There are still other possibilities. But Jacobs is stuck on this idée fixe that has held the Israeli Left and the American government in its grip for the last several decades, the TSS. 

Let’s look at some of the reasons that a TSS is unacceptable, even if such an agreement could be reached (don’t forget that far-reaching TSS proposals by Ehud Barak and Ehud Olmert were rejected by the Arabs as not giving them enough).

1.       Security, security, security. The topography of the region is such that the only way to protect Israel’s center from rocket attacks and to defend the country from invasion from the east is to control the high ground in Judea and Samaria and the Jordan Valley. This is a matter of brute geological fact, not politics. Recent history in Lebanon and elsewhere shows that no international force or guarantee can replace the IDF.

2.       Land for Paper. Nothing that is agreed upon with one regime, the PA, would be binding on any future entity that might take control of the area, such as Hamas or even Da’esh. As a matter of fact, the PA itself has systematically violated the Oslo accords that it signed, so even without a regime change there is no reason to trust signed agreements.

3.       National Aspirations. Mahmoud Abbas himself made it clear that in the event of the establishment of a Palestinian state in the territories, he would immediately press claims against Israel “at the United Nations, human rights treaty bodies and the International Court of Justice.” The PLO, which runs the PA, does not aspire to live alongside Israel, it wants to redress Palestinian grievances from 1948, including ‘return’ of millions of descendents of Arab refugees to Israel, not the Palestinian state. This is why Abbas has always vehemently refused to agree that Israel is the state of the Jewish people or agree to a formula of “two states for two peoples.”

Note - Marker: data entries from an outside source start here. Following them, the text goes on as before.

/-- The snapshot timer runs on, the rings keep their sizes, and the 32nd snapshot's WRITE begins or waits (R132, R141, R145). -/
theorem CaptureWhole.snapshot {s : State} (h : CaptureWhole s) : CaptureWhole (snapshotEffect s) := by
  cases due : timerDue s.recorder.snapshotTimer 100 s.now with
  | false => rw [snapshotEffect_early due]; exact h
  | true =>
    have hm : s.control.mode ≠ .init := Mode.ne_init_of_working (h.timer ▸ isSome_of_timerDue due)
    have hsnapped := h.recorder.snapped
    have htimer : s.snapped.snapshotTimer.isSome = s.control.mode.working := by
      simp [State.snapped, timerNext, h.timer]
    by_cases hc : s.recorder.capture = .filling
    · obtain ⟨img, hi⟩ := h.recorder.exists_image (by simp [hc])
      have hpost := h.recorder.filling hc img hi
      have himage := (h.recorder.each img hi).addPost hpost s.takeSnapshot
      have hpending : s.snapped.pendingTrigger.isSome = true → False :=
        fun hp => nomatch hc.symm.trans (h.recorder.pending hp)
      rw [snapshotEffect_filling due hc hi]
      split
      · have hfull : { s.snapped with capture := .committing, image := some (img.addPost s.takeSnapshot) }.Whole :=
          hsnapped.setImage himage (by simp) (fun hf => nomatch hf) fun _ => rfl
        have hready : CommitReady { s.snapped with capture := .committing, image := some (img.addPost s.takeSnapshot) } s.store := by
          refine (h.commit hm).toCommitReady.of_image (fun _ => rfl) ?_
          rintro _ ⟨⟩
          exact ⟨img, hi, rfl, rfl⟩
        exact ⟨by simpa using hfull, by simpa using htimer, fun _ => CommitReady.beginCommit hready hfull,
          fun hm' => absurd hm' (by simpa using hm)⟩
      · rename_i hroom
        have hlength : (img.addPost s.takeSnapshot).post.length ≤ 31 := by simp [Image.addPost]; omega
        have hwhole := hsnapped.setImage himage (c := .filling) (by simp) (fun _ => hlength) fun hp => (hpending hp).elim
        rw [← hc] at hwhole
        refine ⟨hwhole, htimer, fun _ => (h.commit hm).of_image rfl ?_, fun hm' => absurd hm' hm⟩
        rintro _ ⟨⟩
        exact ⟨img, hi, rfl, rfl⟩
    · rw [snapshotEffect_outside due hc]
      exact ⟨hsnapped, htimer, fun _ => (h.commit hm).of_image rfl fun img hi => ⟨img, hi, rfl, rfl⟩, fun hm' => absurd hm' hm⟩

/-! ### The completions -/

section Completions

/-- With no operation in flight the commit's relations are about the next WRITE alone. -/
theorem CommitReady.of_free {r : Recorder} {st : Store} (ho : st.op = .none)
    (expected : ∀ img, r.image = some img → img.kept = false ∧ img.number = st.nextNumber)
    (next : 1 ≤ st.nextNumber ∧ st.nextNumber ≤ 65535) (room : ∃ n, st.chooseSlot = some n) : CommitReady r st where
  write := fun _ _ _ hw => nomatch ho.symm.trans hw
  writing := fun _ _ _ _ _ hw => nomatch ho.symm.trans hw
  expected := fun _ => expected
  next := next
  room := fun _ => room

variable {s : State} (h : CaptureWhole s) (hst : StoreSafe s) (released : s.heldInReset = false)
include h

/-- Only the scan is in flight in INIT (R165). -/
theorem CaptureWhole.started_of_op (released : s.heldInReset = false) (ho : s.store.op ≠ .scan) : s.started :=
  ⟨released, fun hm => ho (h.init hm).1⟩

/-- A completion other than a WRITE's frees the store, and a commit that waited begins (R145, R157). -/
theorem CaptureWhole.finished (hm : s.control.mode ≠ .init) (hnowrite : ∀ n l v, s.store.op ≠ .write n l v) {st : Store}
    (ho : st.op = .none) (hnext : st.nextNumber = s.store.nextNumber) (room : ∃ n, st.chooseSlot = some n) :
    CaptureWhole (beginCommit (s.setStore st)) := by
  have hcommit := h.commit hm
  have hready : CommitReady s.recorder st :=
    .of_free ho (hnext.symm ▸ hcommit.expected hnowrite) (hnext.symm ▸ hcommit.next) room
  exact ⟨by simpa using h.recorder, by simpa using h.timer, fun _ => CommitReady.beginCommit hready h.recorder,
    fun hm' => absurd hm' (by simpa using hm)⟩

include hst released

theorem CaptureWhole.eraseComplete (clear : Bool) : CaptureWhole (eraseCompleteEffect clear s) := by
  by_cases he : ∃ n, s.store.op = .erase n
  · obtain ⟨n, ho⟩ := he
    have hs := h.started_of_op released (by simp [ho])
    obtain ⟨x, hx, -⟩ := hst.busy .erasing (by rw [ho]; rfl)
    have hstate : (Slot.erased clear).state = .free ∨ (Slot.erased clear).state = .damaged := by
      cases clear; exacts [.inr rfl, .inl rfl]
    have hcount : (Slot.erased clear).mayLock = false := by cases clear <;> rfl
    have hslots : s.store.slots.set (n - 1) (Slot.erased clear) = s.store.slots.set (s.store.op.slot - 1) (Slot.erased clear) := by
      rw [ho]; rfl
    rw [eraseCompleteEffect_eq ho]
    exact h.finished hs.2 (by simp [ho]) rfl rfl (hst.chooses_after hs hx (by rcases hstate with hy | hy <;> simp [hy])
      (by rcases hstate with hy | hy <;> simp [hy]) (by simp [hcount]) hslots)
  · rw [eraseCompleteEffect_other fun n ho => he ⟨n, ho⟩]; exact h

omit h released in
/-- A slot whose mark is being written is one that a scan may find LOCKED, and stays one when the mark reads back as set (R163,
R165). -/
theorem StoreSafe.marked_chooses (hs : s.started) {x : Slot} (m : MarkReading) (hx : s.store.slot? s.store.op.slot = some x)
    (hop : s.store.op.slotState = some .stored ∨ s.store.op.slotState = some .locked) {st : Store}
    (slots : st.slots = s.store.slots.set (s.store.op.slot - 1) (x.marked m)) : ∃ n, st.chooseSlot = some n := by
  have hmark := hst.marking hop x hx
  have hmem : x ∈ s.store.slots := by
    obtain ⟨-, hget⟩ := Store.slot?_eq_some.1 hx
    exact List.mem_of_getElem? hget
  have hstate : x.state = .stored ∨ x.state = .locked := by
    rcases hop with hop | hop <;> obtain ⟨y, hy, hstate⟩ := hst.busy _ hop <;> cases hx.symm.trans hy
    exacts [.inl hstate, .inr hstate]
  have hheader : x.header.isSome = true ∧ x.tag = false := by
    have hcontent := (hst.each x hmem).content
    rcases hstate with hstate | hstate <;> rw [hstate] at hcontent
    exacts [⟨hcontent.1, hcontent.2.1⟩, ⟨hcontent.1, hcontent.2.1⟩]
  obtain ⟨hheader, htag⟩ := hheader
  have hx' : x.mayLock = true := by simp [Slot.mayLock, hheader, htag, hmark]
  have hidle : (x.marked m).state ≠ .writing ∧ (x.marked m).state ≠ .erasing := by
    simp only [Slot.marked, markState]; split <;> simp
  have hlocks : (x.marked m).state = .locked → (x.marked m).mayLock = true := by
    simp only [Slot.marked, markState, Slot.mayLock]
    split <;> simp_all
  exact hst.chooses_after hs hx hidle hlocks (by rw [hx']; exact Nat.le_add_right_of_le (Bool.toNat_le _)) slots

theorem CaptureWhole.lockComplete (m : MarkReading) : CaptureWhole (lockCompleteEffect m s) := by
  by_cases he : ∃ n, s.store.op = .lock n
  · obtain ⟨n, ho⟩ := he
    have hs := h.started_of_op released (by simp [ho])
    have hop : s.store.op.slotState = some .stored := by rw [ho]; rfl
    have hslot : s.store.op.slot = n := by rw [ho]; rfl
    obtain ⟨x, hx, -⟩ := hst.busy .stored hop
    rw [lockCompleteEffect_eq ho (hslot ▸ hx)]
    exact h.finished hs.2 (by simp [ho]) rfl rfl (hst.marked_chooses hs m hx (.inl hop) (by rw [hslot]))
  · rw [lockCompleteEffect_other fun n ho => he ⟨n, ho⟩]; exact h

theorem CaptureWhole.unlockComplete (m : MarkReading) : CaptureWhole (unlockCompleteEffect m s) := by
  by_cases he : ∃ n, s.store.op = .unlock n
  · obtain ⟨n, ho⟩ := he
    have hs := h.started_of_op released (by simp [ho])
    have hop : s.store.op.slotState = some .locked := by rw [ho]; rfl
    have hslot : s.store.op.slot = n := by rw [ho]; rfl
    obtain ⟨x, hx, -⟩ := hst.busy .locked hop
    rw [unlockCompleteEffect_eq ho (hslot ▸ hx)]
    exact h.finished hs.2 (by simp [ho]) rfl rfl (hst.marked_chooses hs m hx (.inr hop) (by rw [hslot]))
  · rw [unlockCompleteEffect_other fun n ho => he ⟨n, ho⟩]; exact h

omit h hst released in
/-- After its WRITE nothing of the incident is left but its number (R148). -/
theorem Recorder.Whole.writeDone {r : Recorder} (h : r.Whole) : r.writeDone.Whole where
  history := h.history
  events := h.events
  occurrences := h.occurrences
  image := rfl
  each := fun _ hi => nomatch hi
  filling := fun hc => nomatch hc
  pending := fun hp => nomatch hp
  merged := fun _ hp => nomatch hp
  opened := h.opened

/-- A completed WRITE leaves the capture IDLE with a slot to write, and the pending trigger's incident opens (R148, R159). -/
theorem CaptureWhole.writeComplete (rb : ReadBack) : CaptureWhole (writeCompleteEffect rb s) := by
  by_cases he : ∃ n l v, s.store.op = .write n l v
  · obtain ⟨n, lock, refused, ho⟩ := he
    have hs := h.started_of_op released (by simp [ho])
    have hcommit := h.commit hs.2
    have hslot : s.store.op.slot = n := by rw [ho]; rfl
    obtain ⟨x, hx, -⟩ := hst.busy .writing (by rw [ho]; rfl)
    obtain ⟨img, hi⟩ := h.recorder.exists_image (by simp [hcommit.write n lock refused ho])
    rw [writeCompleteEffect_eq ho hi (hslot ▸ hx)]
    generalize hwritten : Slot.written img x.writing lock refused rb = y
    have hstate : y.state = if lock then .locked else .stored := by rw [← hwritten]; rfl
    have hmay : y.mayLock = lock := by rw [← hwritten]; cases lock <;> rfl
    have hcount : y.mayLock.toNat ≤ x.mayLock.toNat + s.store.op.toLock := by
      rw [hmay, ho]; cases lock
      exacts [Nat.zero_le _, Nat.le_add_left _ _]
    generalize hdone : ({ s.store with
      slots := s.store.slots.set (n - 1) y, op := .none, lastResult := some ⟨.write, n, readBackMatched rb⟩ } : Store) = st
    have hop : st.op = .none := by rw [← hdone]
    have hroom : ∃ n, st.chooseSlot = some n := by
      refine hst.chooses_after hs hx (by rw [hstate]; cases lock <;> simp) (fun hl => ?_) hcount (by rw [← hdone, hslot])
      rw [hmay]; cases lock
      · cases hstate.symm.trans hl
      · rfl
    have hready : CommitReady s.recorder.writeDone st :=
      .of_free hop (fun _ hi => nomatch hi) (by rw [← hdone]; exact hcommit.next) hroom
    have hwhole := h.recorder.writeDone
    cases hp : s.recorder.pendingTrigger with
    | none =>
      exact ⟨hwhole, h.timer, fun _ => ⟨hready, fun hc => nomatch hc⟩, fun hm => absurd hm hs.2⟩
    | some p =>
      have hopens := openIncident_whole (f := p) (s := (s.setStore st).setRecorder s.recorder.writeDone)
        (h.recorder.merged p hp).1 hwhole hready rfl
      have hsnapshots : (openIncident p ((s.setStore st).setRecorder s.recorder.writeDone)).recorder.snapshotTimer =
          s.recorder.snapshotTimer := by
        rw [openIncident_eq]; simp [State.openedRecorder, Recorder.writeDone]
      exact ⟨hopens.1, by simpa [openPending, hsnapshots] using h.timer, fun _ => hopens.2,
        fun hm => absurd hm (by simpa [openPending] using hs.2)⟩
  · rw [writeCompleteEffect_other fun n l v ho => he ⟨n, l, v, ho⟩]; exact h

end Completions

/-! ### The end of the scan -/

/-- A kept image is COMMITTING (R151). -/
theorem Recorder.Whole.settleKept {r : Recorder} (h : r.Whole) : r.settleKept.Whole := by
  by_cases hc : r.capture = .idle
  · rw [settleKept_idle hc]; exact h
  · obtain ⟨img, hi⟩ := h.exists_image hc
    rw [settleKept_image hc hi]
    exact h.setImage ((h.each img hi).setFlags _ _) (by simp) (fun hf => nomatch hf) fun _ => rfl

Jacobs also reruns the demographic argument, that 

It seems axiomatic that the alternative to two states is one state, since the demographics indicate that in the near future, the majority of that one state would not be Jewish. Such a state would then either be a Jewish state that would cease to be a democracy and disenfranchise millions of Palestinian souls, or it would be a democracy and cease to be Jewish. 

There are several reasons this isn’t true. First, nobody is including the 1.8 million Gazans in any “one-state” plan. Second, the number of Arabs in Judea and Samaria is overstated by at least one million by Palestinian sources. And third, the Arab birthrate is dropping and the Jewish one is rising, so there will not be a demographic ‘time bomb’. If Israel were to annex all of Judea and Samaria today, the population of the combined state would be 66% Jewish (the current percentage within the Green Line is about 80%). I am not arguing that Israel should do this, just pointing out that it would not change the fact of the Jewish majority.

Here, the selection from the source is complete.